China and Russia are attempting to ingrain authoritarian values into the global cyberspace, a new analysis suggests.

Russia is also leveraging and restricting mass media and social networks to protect its interests, shielding its population from democratic temptations, and waging an information war against the West and its allies with the aim of undermining citizens’ faith in democracy, say experts Julian Ringhof and José Ignacio Torreblanca:

  • Between 2014 and 2020, foreign powers attempted to interfere in 33 elections, collectively involving 1.7 billion people. The misuse of digital technologies has eroded citizens’ trust in technology companies and damaged democratic politics all over the world.
  • Authoritarian regimes have used advanced digital technologies to strengthen their grip on power and step up repression on dissidents. In 2021, global internet freedom declined for the 15th consecutive year. More internet users were arrested for non-violent political, social, or religious speech in 2021 than ever before.
  • Online hate speech and disinformation continue to spread division, violence, and distrust around the world. In 2017, disinformation and hate speech on social media contributed to the genocide of the Rohingya in Myanmar. ….
  • Between 2016 and 2019, every submission on surveillance technology standards to the UN’s International Telecommunication Union was made by Chinese companies.

Breakthroughs in Artificial Intelligence are accelerating global commercial competition and transforming the international security environment, notes former Google CEO Eric Schmidt. The open nature of free and democratic societies, combined with their increasing reliance on poorly secured digital networks, makes them especially vulnerable, he writes for Daedalus:

Trends in global network platforms will not just define the landscape of commercial AI, but will also shape the security environment in novel ways. International stability will hinge in large measure on whether rival states can manage the uncertainties of AI in the cyber, conventional, and nuclear realms. And the United States will need to carefully navigate its interdependencies with China while also continuing domestic reforms to bolster innovation.

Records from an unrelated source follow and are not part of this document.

theorem mem_yuv422Moves {d : Descriptor} {W H : Nat} {m : Move} :
    m ∈ yuv422Moves d W H ↔
      m.row < H ∧ ∃ x < W / 2, ∃ j < 4, m.plane = slotPlane d j ∧
        m.col = x * slotsOf d m.plane + slotRank d m.plane j ∧
        m.src = some (m.row * (2 * W) + 4 * x + j) := by
  have hg : ∀ p, (⟨0, 0, 0⟩ : Columns).get p = 0 := fun p => by cases p <;> rfl
  have hr : List.range (W / 2) = List.range' 0 (W / 2) := List.range_eq_range'
  simp only [yuv422Moves, List.mem_flatMap, List.mem_range, hr, mem_yuvMacropixels, hg, Nat.zero_add]
  constructor
  · rintro ⟨y, hy, x, hx, j, hj, h1, rfl, h3, h4⟩
    exact ⟨hy, x, hx, j, hj, h1, h3, h4⟩
  · rintro ⟨hy, x, hx, j, hj, h1, h3, h4⟩
    exact ⟨m.row, hy, x, hx, j, hj, h1, rfl, h3, h4⟩

/-- Four planes of which two are plane 0 and one each planes 1 and 2: the ranks of the slots. -/
theorem ranks_of_slots (a b c e : Plane) (h0 : [a, b, c, e].count .p0 = 2)
    (h1 : [a, b, c, e].count .p1 = 1) (h2 : [a, b, c, e].count .p2 = 1) :
    (∀ j : Fin 4, ([a, b, c, e].take j).count [a, b, c, e][j] < [a, b, c, e].count [a, b, c, e][j]) ∧
    (∀ i j : Fin 4, [a, b, c, e][i] = [a, b, c, e][j] →
      ([a, b, c, e].take i).count [a, b, c, e][i] = ([a, b, c, e].take j).count [a, b, c, e][j] →
      i = j) := by
  revert h0 h1 h2
  cases a <;> cases b <;> cases c <;> cases e <;> decide

/-- A list whose 0s, 1s and 2s are all of it holds nothing above 2. -/
theorem all_le_two_of_counts (l : List Nat) (h : l.count 0 + l.count 1 + l.count 2 = l.length) :
    ∀ n ∈ l, n ≤ 2 := by
  have le : ∀ l : List Nat, l.count 0 + l.count 1 + l.count 2 ≤ l.length := by
    intro l
    induction l with
    | nil => simp
    | cons n l ih =>
      simp only [List.count_cons, beq_iff_eq, List.length_cons]
      split_ifs <;> omega
  induction l with
  | nil => simp
  | cons n l ih =>
    have hl := le l
    simp only [List.count_cons, beq_iff_eq, List.length_cons] at h
    have hn : n ≤ 2 := by
      by_contra hc
      simp only [show ¬ n = 0 by omega, show ¬ n = 1 by omega, show ¬ n = 2 by omega, if_false] at h
      omega
    have hrest : l.count 0 + l.count 1 + l.count 2 = l.length := by
      split_ifs at h <;> omega
    intro m hm
    rcases List.mem_cons.1 hm with rfl | hm
    · exact hn
    · exact ih hrest m hm

/-- In a legal PACKED_YUV422 descriptor two slots name plane 0 and one each planes 1 and 2, and the
slots of one plane have distinct ranks. -/
theorem yuv422_slots {d : Descriptor} (h : d.yuv422Legal = true) :
    (slotsOf d .p0 = 2 ∧ slotsOf d .p1 = 1 ∧ slotsOf d .p2 = 1) ∧
    (∀ j < 4, slotRank d (slotPlane d j) j < slotsOf d (slotPlane d j)) ∧
    (∀ i < 4, ∀ j < 4, slotPlane d i = slotPlane d j →
      slotRank d (slotPlane d i) i = slotRank d (slotPlane d j) j → i = j) := by
  obtain ⟨_, _, _, _, h0, h1, h2⟩ := Descriptor.yuv422_facts h
  unfold Descriptor.slotCount at h0 h1 h2
  have key := all_le_two_of_counts [d.order 0, d.order 1, d.order 2, d.order 3] (by
    rw [h0, h1, h2]
    rfl)
  have ha := key (d.order 0) (by simp)
  have hb := key (d.order 1) (by simp)
  have hc := key (d.order 2) (by simp)
  have he := key (d.order 3) (by simp)
  have hcount : ∀ p : Plane, [slotPlane d 0, slotPlane d 1, slotPlane d 2, slotPlane d 3].count p =
      [d.order 0, d.order 1, d.order 2, d.order 3].count p.code := by
    intro p
    have e : ∀ i, d.order i ≤ 2 → (slotPlane d i = p ↔ d.order i = p.code) := by
      intro i hi
      rw [← slotPlane_code hi]
      exact ⟨fun h => by rw [h], Plane.code_inj⟩
    simp only [List.count_cons, List.count_nil, beq_iff_eq, e 0 ha, e 1 hb, e 2 hc, e 3 he]
  have hrank : ∀ p, ∀ j ≤ 4, slotRank d p j =
      ([slotPlane d 0, slotPlane d 1, slotPlane d 2, slotPlane d 3].take j).count p := by
    intro p j hj
    unfold slotRank
    congr 1
    interval_cases j <;> rfl
  have hof : ∀ p, slotsOf d p =
      [slotPlane d 0, slotPlane d 1, slotPlane d 2, slotPlane d 3].count p := fun p => hrank p 4 le_rfl
  have hget : ∀ j : Fin 4, slotPlane d j =
      [slotPlane d 0, slotPlane d 1, slotPlane d 2, slotPlane d 3][j] := by
    intro j
    fin_cases j <;> rfl
  obtain ⟨r1, r2⟩ := ranks_of_slots _ _ _ _ ((hcount .p0).trans h0) ((hcount .p1).trans h1)
    ((hcount .p2).trans h2)
  refine ⟨⟨?_, ?_, ?_⟩, ?_, ?_⟩
  · rw [hof, hcount]; exact h0
  · rw [hof, hcount]; exact h1
  · rw [hof, hcount]; exact h2
  · intro j hj
    rw [hrank _ j (by omega), hof]
    have := r1 ⟨j, hj⟩
    rw [← hget ⟨j, hj⟩] at this
    exact this
  · intro i hi j hj hp hr
    rw [hrank _ i (by omega), hrank _ j (by omega)] at hr
    have := r2 ⟨i, hi⟩ ⟨j, hj⟩
    rw [← hget ⟨i, hi⟩, ← hget ⟨j, hj⟩] at this
    exact Fin.mk.inj_iff.1 (this hp hr)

Access Controlled, an analysis from the OpenNet Initiative, documents emerging trends and technologies as governments around the world seek to shape, limit, and control the Internet, the NED’s International Forum observed.

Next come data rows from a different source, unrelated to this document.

theorem p01xMoves_hasSource {d : Descriptor} (hl : d.legal = true)
    (hv : d.variant = Variant.p01xSemiplanar16.code) (W H : Nat) :
    ActiveMovesHaveSource d W (p01xMoves d W H) := by
  obtain ⟨hs, _⟩ := Descriptor.legal_variant hl hv
  have hrb := p01x_rowBytes hl hv W
  have hbody : p01xMoves d W H = copyPlane .p0 0 (rowBytes d W .p0) H ++
      (List.range (planeHeight d H .p1)).flatMap
        (p01xRow (slotPlane d 1) (slotPlane d 2) (2 * W * H) (planeWidth d W .p1)) := by
    rw [hrb]
    rfl
  rw [hbody]
  refine semiPlanar_hasSource hs (fun y m hm => p01xRow_places hm) fun y m hm hk => ?_
  obtain ⟨hfirst, hsecond⟩ := p01xRow_sources (slots_ne_of_semiPlanar hs) (hrb .p1 ▸ hk)
  exact hasSource_of_places (p01xRow_places hm) hfirst hsecond

theorem yuv422Moves_hasSource {d : Descriptor} (hl : d.legal = true)
    (hv : d.variant = Variant.packedYuv422.code) (W H : Nat) :
    ActiveMovesHaveSource d W (yuv422Moves d W H) := by
  intro m hm _
  obtain ⟨_, x, _, j, hj, hp, hc, hs⟩ := mem_yuv422Moves.1 hm
  refine hasSource_of_mem hm hs fun m' hm' hp' hr' hc' => ?_
  rw [← hr']
  exact yuv422Moves_src hl hv hj hm' (hp'.trans hp) (by rw [hc', hp', hc])

/-- A word-gather RGB body whose planes are those of slots `a` to `a + 2`. -/
theorem rgbRows_hasSource {d : Descriptor} (hp : d.packedLegal = true) (h8 : d.depth.toNat = 8)
    {B a : Nat} (ha : 3 + a ≤ B)
    (h : isPermutation (d.order a) (d.order (1 + a)) (d.order (2 + a)) = true) (W H : Nat) :
    ActiveMovesHaveSource d W ((List.range H).flatMap fun y => rgbRow d W B a y) := by
  have hrow : ∀ y, ∀ m ∈ rgbRow d W B a y, m.row = y := fun y m hm => by
    rcases mem_rgbRow.1 hm with ⟨hr, _⟩ | ⟨hr, _⟩ <;> exact hr
  intro m hm hk
  rw [packed_rowBytes hp, Descriptor.bps_eight h8, Nat.mul_one] at hk
  obtain ⟨y, hy, hmrow⟩ := List.mem_flatMap.1 hm
  obtain ⟨_, _, hsrc⟩ := rgbRow_sources (y := y) (p := m.plane) hk ha h
  rw [HasSource, hrow y m hmrow]
  exact ⟨_, hsrc.flatMap_rows (List.mem_range.1 hy) hrow⟩

theorem rgb48Moves_hasSource {d : Descriptor} (hl : d.legal = true)
    (hv : d.variant = Variant.packedRgb48.code) (W H : Nat) :
    ActiveMovesHaveSource d W (rgb48Moves d W H) := by
  obtain ⟨_, _, horder, _⟩ := Descriptor.legal_variant hl hv
  intro m hm _
  obtain ⟨_, x, _, c, hc, b, hb, hslot, hcol, hs⟩ := mem_rgb48Moves.1 hm
  obtain ⟨c₀, _, _, honly⟩ :=
    exists_slot_of_permutation (a := 0) (Descriptor.trailing_perm horder).1 m.plane
  refine hasSource_of_mem hm hs fun m' hm' hp' hr' hc' => ?_
  obtain ⟨_, x', _, c', hcc', b', hb', hslot', hcol', hs'⟩ := mem_rgb48Moves.1 hm'
  have hchannel : c' = c :=
    (honly c' hcc' (hslot'.symm.trans hp')).trans (honly c hc hslot.symm).symm
  rw [hs', hr', hchannel, show x' = x by omega, show b' = b by omega]

/-- No body of a legal descriptor gives an active byte two sources, whatever the geometry (R70). -/
theorem bodyMoves_hasSource {d : Descriptor} (hl : d.legal = true) (W H : Nat) :
    ActiveMovesHaveSource d W (bodyMoves d W H) := by
  obtain ⟨v, hv⟩ := Descriptor.legal_has_variant hl
  have hvariant := Descriptor.legal_variant hl hv
  unfold bodyMoves
  cases v <;> (rw [hv]; simp only [Variant.code])
  case planar => exact planarMoves_hasSource hl hv W H
  case nvSemiplanar => exact nvMoves_hasSource hl hv W H
  case p01xSemiplanar16 => exact p01xMoves_hasSource hl hv W H
  case packedYuv422 => exact yuv422Moves_hasSource hl hv W H
  case packedRgb24 =>
    obtain ⟨hp, h8, horder, _⟩ := hvariant
    exact rgbRows_hasSource hp h8 (by decide) (Descriptor.trailing_perm horder).1 W H
  case packedRgb32 =>
    obtain ⟨hp, h8, horder, _⟩ := hvariant
    obtain ⟨hshift, hperm⟩ := alphaShift_cases horder
    exact rgbRows_hasSource hp h8 (by omega) hperm W H
  case packedRgb48 => exact rgb48Moves_hasSource hl hv W H

/-! ## A body cut short -/

/-- A body cut short leaves an address as it was, or with the byte that every move to it copies. -/
theorem State.cutMoves_read_of_agree (s : State) (ms : List Move) {a i : Nat}
    (h : ∀ m ∈ ms, s.moveAddr m = a → m.src = some i) :
    Mem.read (s.cutMoves ms).dst a = Mem.read s.dst a ∨
      Mem.read (s.cutMoves ms).dst a = s.srcByte i := by
  induction ms generalizing s with
  | nil => exact .inl rfl
  | cons m ms ih =>
    obtain ⟨hm, hms⟩ := List.forall_mem_cons.1 h
    have hdrawn := fun m' => State.moveAddr_congr s s.dst (s.free + 1) m'
    rw [State.cutMoves]
    split
    · rcases ih (State.applyMove { s with free := s.free + 1 } m) fun m' hm' ha =>
        hms m' hm' (by rwa [State.applyMove_moveAddr, hdrawn] at ha) with hcut | hcut
      · rw [hcut, State.applyMove_read]
        split_ifs with ha
        · rw [hm (by rw [ha, hdrawn])]
          exact .inr rfl
        · exact .inl rfl
      · rw [hcut, State.applyMove_srcByte]
        exact .inr rfl
    · exact ih { s with free := s.free + 1 } fun m' hm' ha => hms m' hm' (by rwa [hdrawn] at ha)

With a hybrid war raging in Europe and in cyberspace, geo-technology battles between the great powers are intensifying. To counter autocratic influence in the technology realm, the EU and US should build digital alliances and seek greater convergence with like-minded countries, and offer the global south an attractive alternative path to digital development, Ringhof and Torreblanca write for the European Council on Foreign Relations, specifically:

  • Consider expanding the Trade and Technology Councils (TTCs) to other democratic technology powers such as Japan or South Korea so that it can become an embryo for a global democratic deal on digital technologies.
  • The EU must seize this moment of increased political alignment with the US and other countries to set forth an ambitious agenda for digital diplomacy. With this digital diplomacy effort, the EU should promote a democratic, human rights-focused, and rules-based global technological order.
  • It should work more closely with its partners to improve global security in the physical and digital spheres.
  • And it should promote open, balanced, and inclusive digital markets and facilitate secure connectivity – especially in the global south. RTWT

Democracy Paradox talks to Ronald Deibert, professor of political science at the Munk School of Global Affairs at the University of Toronto and Director of its Citizen Lab. He recently gave the National Endowment for Democracy’s 18th annual Seymour Martin Lipset lecture on “Digital Subversion: The Threat to Democracy.”

The lecture formed the basis of his article, “Subversion Inc: The Age of Private Espionage” in the most recent Journal of Democracy, it adds.